Disconnected ESX Host

Got a call today.


All VM on an ESX host just went grey – all disconnected.

Trouble shooting steps:

  1. Ping ESX host Service Console – All ok

  2. Look in the VI client what is with the server – NOT OK – all machines are greyed out – (hey that is what they said wasn’t it).

  3. SSH into the Service console - All ok

  4. Direct GUI management to the server NOT OK. could not load the inventory

  5. All VM’s on the host were running and responding to ping.

  6. No failover was initiated in the cluster.

  7. On the console – I saw that there were 7 processes of vmware-hostd each using a lot of RAM.

  8. service mgmt-vmware stop – to stop the service.
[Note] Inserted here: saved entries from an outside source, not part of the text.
/-- What the waystation sends in slot `h` of port `p` for proxy `x`: the slot received in the previous cycle, or concealed audio (R186). Its
audio has passed the hop filter, whose arithmetic is not given; only a format-0 payload goes on as it is. -/
def State.forwardSlot (s : State) (p : Port) (h : HeldLease) (x : Proxy) : RxSlot :=
  let cu := decide (h.format = 4)
  let i := (s.proxySlots x cu).idxOf h.slot
  let src := (if cu then x.cus else x.live)[i]?
  let prev := match x.src with | .a => s.way.prevA | .b => s.way.prevB
  let got := (src.bind (fun k => Cells.get (fun _ => none) prev k)).filter (fun (y : RxSlot) => decide (s.addr x.src ≠ some y.source))
  let base := s.emptyForward p h
  match got with
  | some y =>
    { base with
      format := if h.format = 1 then min 1 y.format else y.format
      seq := if y.format = 4 then (y.seq + 1) % 256 else base.seq
      raised := y.raised, tone := y.tone, endOfTalk := y.endOfTalk, muted := y.muted, payload := y.payload }
  | none =>
    if src.isNone || x.ended then base
    else if cu then
      match (s.way.plans.find? (fun q => decide (q.port = x.src) && decide (q.caller = x.holder))).bind (fun q => q.expected (s.lpc - 1) i) with
      | some e => { base with format := 4, seq := (e.toNat + 1) % 256 }
      | none => base
    else { base with format := 1 }

/-! ### CALL and CALL_ACK forwarded (R187) -/

/-- A CALL received on port `p`: its catch-up plan is kept, and the waystation forwards it when its group lies in the map. -/
def State.forwardCall (s : State) (p : Port) (payload : List Byte) : State :=
  let caller := byteAt payload 2
  if !s.wayOn || !s.forwards p (byteAt payload 4 % 64) || decide (s.addr p = some caller) then s
  else
    let plan : CuPlan :=
      { port := p, caller := caller, histStart := BitVec.ofNat 32 (beAt payload 12 4), liveFirst := BitVec.ofNat 32 (beAt payload 16 4),
        cuFirst := BitVec.ofNat 32 (beAt payload 20 4), count := byteAt payload 7 }
    let others := s.way.plans.filter (fun q => decide (q.port ≠ p) || decide (q.caller ≠ caller))
    let id := s.call.nextId
    let s := { s with
      call := { s.call with nextId := id + 1 }
      way := { s.way with
        plans := if bitOf (byteAt payload 3) 3 then plan :: others else others
        callMap := (p, caller, BitVec.ofNat 16 (beAt payload 0 2), id) :: s.way.callMap } }
    s.post (otherPort p) (newMsg s.lpc 0xFF tyCall (toBe 2 id.toNat ++ payload.drop 2) (.forward p caller))

/-- The request of the proxy for a CALL is not answered yet, so that the CALL waits. -/
def State.forwardWaits (s : State) (src : Port) (caller : Nat) : Bool :=
  (s.lnk (otherPort src)).reqs.any (fun q => (match q.phase with | .queued _ => false | _ => true)
    && s.way.proxies.any (fun x => decide (x.src = src) && decide (x.holder = caller) && decide (q.owner = .proxy x.id)))

/-- The forwarded CALL as it is sent: the waystation is its caller, its slots are the proxy's, and every cycle lies one later (R187). -/
def State.composeForward (s : State) (src : Port) (caller : Nat) (d : List Byte) : State × List Byte :=
  let q := otherPort src
  let x := s.way.proxies.find? (fun x => !x.ended && decide (x.src = src) && decide (x.holder = caller) && decide (x.group = byteAt d 4))
  let live := match x with | some x => s.proxySlots x false | none => []
  let cus := match x with | some x => s.proxySlots x true | none => []
  let n := byteAt d 7
  let present := bitOf (byteAt d 3) 3
  let fits := present && decide (n ≤ cus.length)
  let at_ (o : Nat) : List Byte := toBe 4 ((beAt d o 4 + 1) % 2 ^ 32)
  let payload := d.take 2 ++ [BitVec.ofNat 8 ((s.addr q).getD 0), BitVec.ofNat 8 (byteAt d 3 % 8 + 8 * bit fits)] ++ bytesAt d 4 2
    ++ [BitVec.ofNat 8 (slotOr live)]
    ++ (if fits then [BitVec.ofNat 8 n, BitVec.ofNat 8 (slotOr (cus.take n)), BitVec.ofNat 8 (slotOr ((cus.take n).drop 1))] else [0, 0xFF, 0xFF])
    ++ bytesAt d 10 2 ++ (if fits then at_ 12 ++ at_ 16 ++ at_ 20 else toBe 12 0) ++ toBe 4 0
  (match x with | some x => if present && !fits then s.releaseProxy x cus else s | none => s, payload)

/-- A CALL_ACK received on port `p` for a CALL that the waystation forwarded there goes back to the caller's port (R187). -/
def State.forwardAck (s : State) (p : Port) (d : List Byte) : State :=
  if !s.wayOn || decide (s.addr p ≠ some (byteAt d 2)) then s
  else match s.way.callMap.find? (fun x => decide (x.1 = otherPort p) && decide (x.2.2.2.toNat = beAt d 0 2)) with
    | some (src, caller, id, _) =>
      s.post src (newMsg s.lpc 0xFF tyCallAck (toBe 2 id.toNat ++ [BitVec.ofNat 8 caller, BitVec.ofNat 8 ((s.addr src).getD 0)] ++ bytesAt d 4 1 ++ [0, 0, 0]) .none)
    | none => s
GOT STUCK

  9. Off to this KB  which helped me stop the service and get the host responsive again.

        cd /var/run/vmware  
        ls -l vmware-hostd.PID watchdog-hostd.PID (to get the current PID of the process)  
        cat vmware-hostd.PID (i.e. 1234 is the PID)  
        kill -9 <PID> (kill the process)  
        rm vmware-hostd.PID watchdog-hostd.PID remove the files  
        service mgmt-vmware start (restart the agent)
  10. The host came back online – all VM’s were no longer grey.

Here starts my questions.

  1. Why did this happen?

    I went to start digging into the logs and found that there was a gap in the system logs for about 20 minutes – which is really strange.

  2. It seems this happened after a snapshot removal


  3. I have opened a SR with VMware to get to the bottom of this issue.